The lay of the land these days for Republicans opposed to Obamacare and supporting full repeal is, in simplest terms, a bad one. It's been a certainty, since both the 2012 Presidential defeat of former Massachusetts Governor Mitt Romney, and the law's victory before the Supreme Court, that no such repeal is conceivable until at least 2017, assuming the election of a Republican president.

As such, it's possible that a Republican Party passing fixes and adjustments to the very law they're by and large sworn to destroy could become a more common sight in the near future, since in practical political terms that's the only way to actually have any impact. That's the price of two lost presidential elections, a yearlong lost legislative battle, and a lost Supreme Court challenge, it seems — at long last, there's a pressure on Republicans to at least engage with the law, however minimally.

The procedural subterfuge used to slide the changes through, however, serves a dual purpose — both keeping things smooth with vehemently anti-Obamacare representatives, and keeping the national party poised to run hard against Obamacare in the midterm elections. This has been the apparent strategy for months now, and despite a positive week of news for the law, the GOP still seems to regard it as their best hope for a successful midterm surge.

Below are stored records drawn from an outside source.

-- ==== Sys2Proof/Machine/Caches.lean ====
section
/-!
DEFINITION. What the caches of a tower hold of a line and how its directory answers (07 R120 to R123, 08 R136 to R141, R155):
holders with their sector bits, byte-mask splits, eviction notices in flight, and the changes that a request makes. No value
depends on them (08 R156): the bytes of a line stand in its backing location, in leased copies and in scoped copies.
-/
namespace Sys2Proof.Machine
open Sys2Proof

/-- The towers. -/
def towers : List Nat := [0, 1, 2, 3]
/-- The entry of a tower for a line; none is I. -/
def Line.dir? (l : Line) (t : Nat) : Option DirEntry := Store.get? l.dirs t
/-- The entry has a holder. -/
def DirEntry.held (e : DirEntry) : Bool := !e.l1.isEmpty || e.l2.isSome
/-- The L1 of a core holds the line. -/
def DirEntry.has (e : DirEntry) (core : Nat) : Bool := (Store.get? e.l1 core).isSome
/-- A holder that may keep a leased copy: the L1 of a core, or the L2, of an entry in S. -/
def DirEntry.leases (e : DirEntry) (core : Option Nat) : Bool :=
  e.st == .s && match core with | none => e.l2.isSome | some c => e.has c

/-- A line without the entry of a tower: its leased copies there go with it, and what its L2 tracked of the line (09 R179). -/
def Line.delDir (l : Line) (t : Nat) : Line :=
  { l with
    dirs := Store.del l.dirs t
    copies := l.copies.filter fun c => c.tower != t
    tracks := if (l.dir? t).isSome then Store.del l.tracks t else l.tracks }
/-- An entry put in place; one with no holder is I. Leased copies stand only in holders that the entry names. -/
def Line.setDir (l : Line) (t : Nat) (e : DirEntry) : Line :=
  if e.held then
    { l with dirs := Store.put l.dirs t e, copies := l.copies.filter fun c => c.tower != t || e.leases c.core }
  else l.delDir t

/-- The dirty sectors of the copies that an entry names. -/
def DirEntry.dirtyBits (e : DirEntry) : BitVec 4 :=
  e.l1.foldl (fun m x => m ||| x.2.dirty) (match e.l2 with | some b => b.dirty | none => 0)
/-- The copies of an entry are clean. -/
def DirEntry.clean (e : DirEntry) : DirEntry :=
  { e with l1 := e.l1.map fun x => (x.1, { x.2 with dirty := 0 }), l2 := e.l2.map fun b => { b with dirty := 0 } }
/-- The sectors that a byte mask touches. -/
def secMask (m : BitVec 128) : BitVec 4 :=
  BitVec.ofNat 4 (((List.range 4).map fun i => if m.extractLsb' (32 * i) 32 = 0 then 0 else 2 ^ i).sum)

/-- A split ends: the line stands in M at the L2 with every masked byte, and every X copy is invalidated (08 R141). -/
def DirEntry.endSplit (e : DirEntry) : DirEntry :=
  match e.st with
  | .x => { st := .m, l2 := some { dirty := e.dirtyBits }, owner := e.owner }
  | _ => e

/-- Where a line is homed: the tower of this device, or none, and whether that tower's MSC caches it (07 R125, R126). -/
structure Home where
  tower : Option Nat
  msc : Bool
deriving DecidableEq, Repr

/-- The home of a line. -/
def State.homeIn (s : State) (ln : Nat) : Home :=
  if s.isLocal (128 * ln) then { tower := some (homeOf (128 * ln)), msc := isHbm (128 * ln) } else { tower := none, msc := false }

/-- Dirty sectors come back to the home: the MSC takes them for a line of HBM; for another line they go to its backing
location. -/
def Line.takeDirty (l : Line) (h : Home) (d : BitVec 4) : Line :=
  if h.msc && d != 0 then
    { l with msc := some (match l.msc with
      | some b => { b with dirty := b.dirty ||| d, poison := b.poison &&& ~~~d }
      | none => { dirty := d }) }
  else l

/-- What a request that comes from elsewhere leaves of an entry, with the dirty sectors that go home (08 R139, R147, R155): a
split ends; at the home E and M fall to S under a read, and a write invalidates every copy; in another tower a line in E or M
returns to its home, and S copies are leased, which nothing recalls. -/
def DirEntry.asked (e : DirEntry) (atHome writes : Bool) : Option DirEntry × BitVec 4 :=
  let x := e.endSplit
  match x.st with
  | .s => if atHome && writes then (none, x.dirtyBits) else (some x, 0)
  | _ => if atHome && !writes then (some { x.clean with st := .s }, x.dirtyBits) else (none, x.dirtyBits)

/-- The entries of every tower but one after a request that comes from that tower, or from none. -/
def Line.others (l : Line) (h : Home) (t : Option Nat) (writes : Bool) : Line :=
  l.dirs.foldl (fun l x =>
    if t = some x.1 then l
    else
      let (e, d) := x.2.asked (h.tower = some x.1) writes
      (match e with | some e => l.setDir x.1 e | none => l.delDir x.1).takeDirty h d) l

/-! ### Eviction notices (08 R137, R138) -/

/-- A copy leaves the L1 of a core that holds it: dirty sectors and the masked bytes of a split go to the L2 copy. -/
def DirEntry.dropL1 (e : DirEntry) (core : Nat) : DirEntry :=
  match Store.get? e.l1 core with
  | none => e
  | some b =>
    let l1 := Store.del e.l1 core
    let to2 : Option SecBits := some (match e.l2 with
      | some x => { x with dirty := x.dirty ||| b.dirty, poison := x.poison &&& ~~~b.dirty }
      | none => b)
    match e.st with
    | .x =>
      let ms := e.masks.filter fun x => x.core != core
      if 2 ≤ ms.length then { e with l1 := l1, l2 := to2, masks := ms }
      else { e with l1 := l1, l2 := to2 }.endSplit
    | .m => { e with l1 := l1, l2 := to2 }
    | _ => { e with l1 := l1 }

As you'd expect, the battle to spin this news is well underway. Said a spokesman for House Minority Leader Eric Cantor:

This is another in a series of changes to Obamacare that the House has supported to help save Americans from being harmed by the law, and we're glad to see the President signed it into law.

In other words, we only did it for you! In light of the GOP's longtime, intractable opposition to changing the law — the House has voted a staggering 52 times to repeal Obamacare, as recently as last week — this has the familiar ring of someone wanting it both ways. Whether it works has only one measure, though, and it's coming to a polling place this November.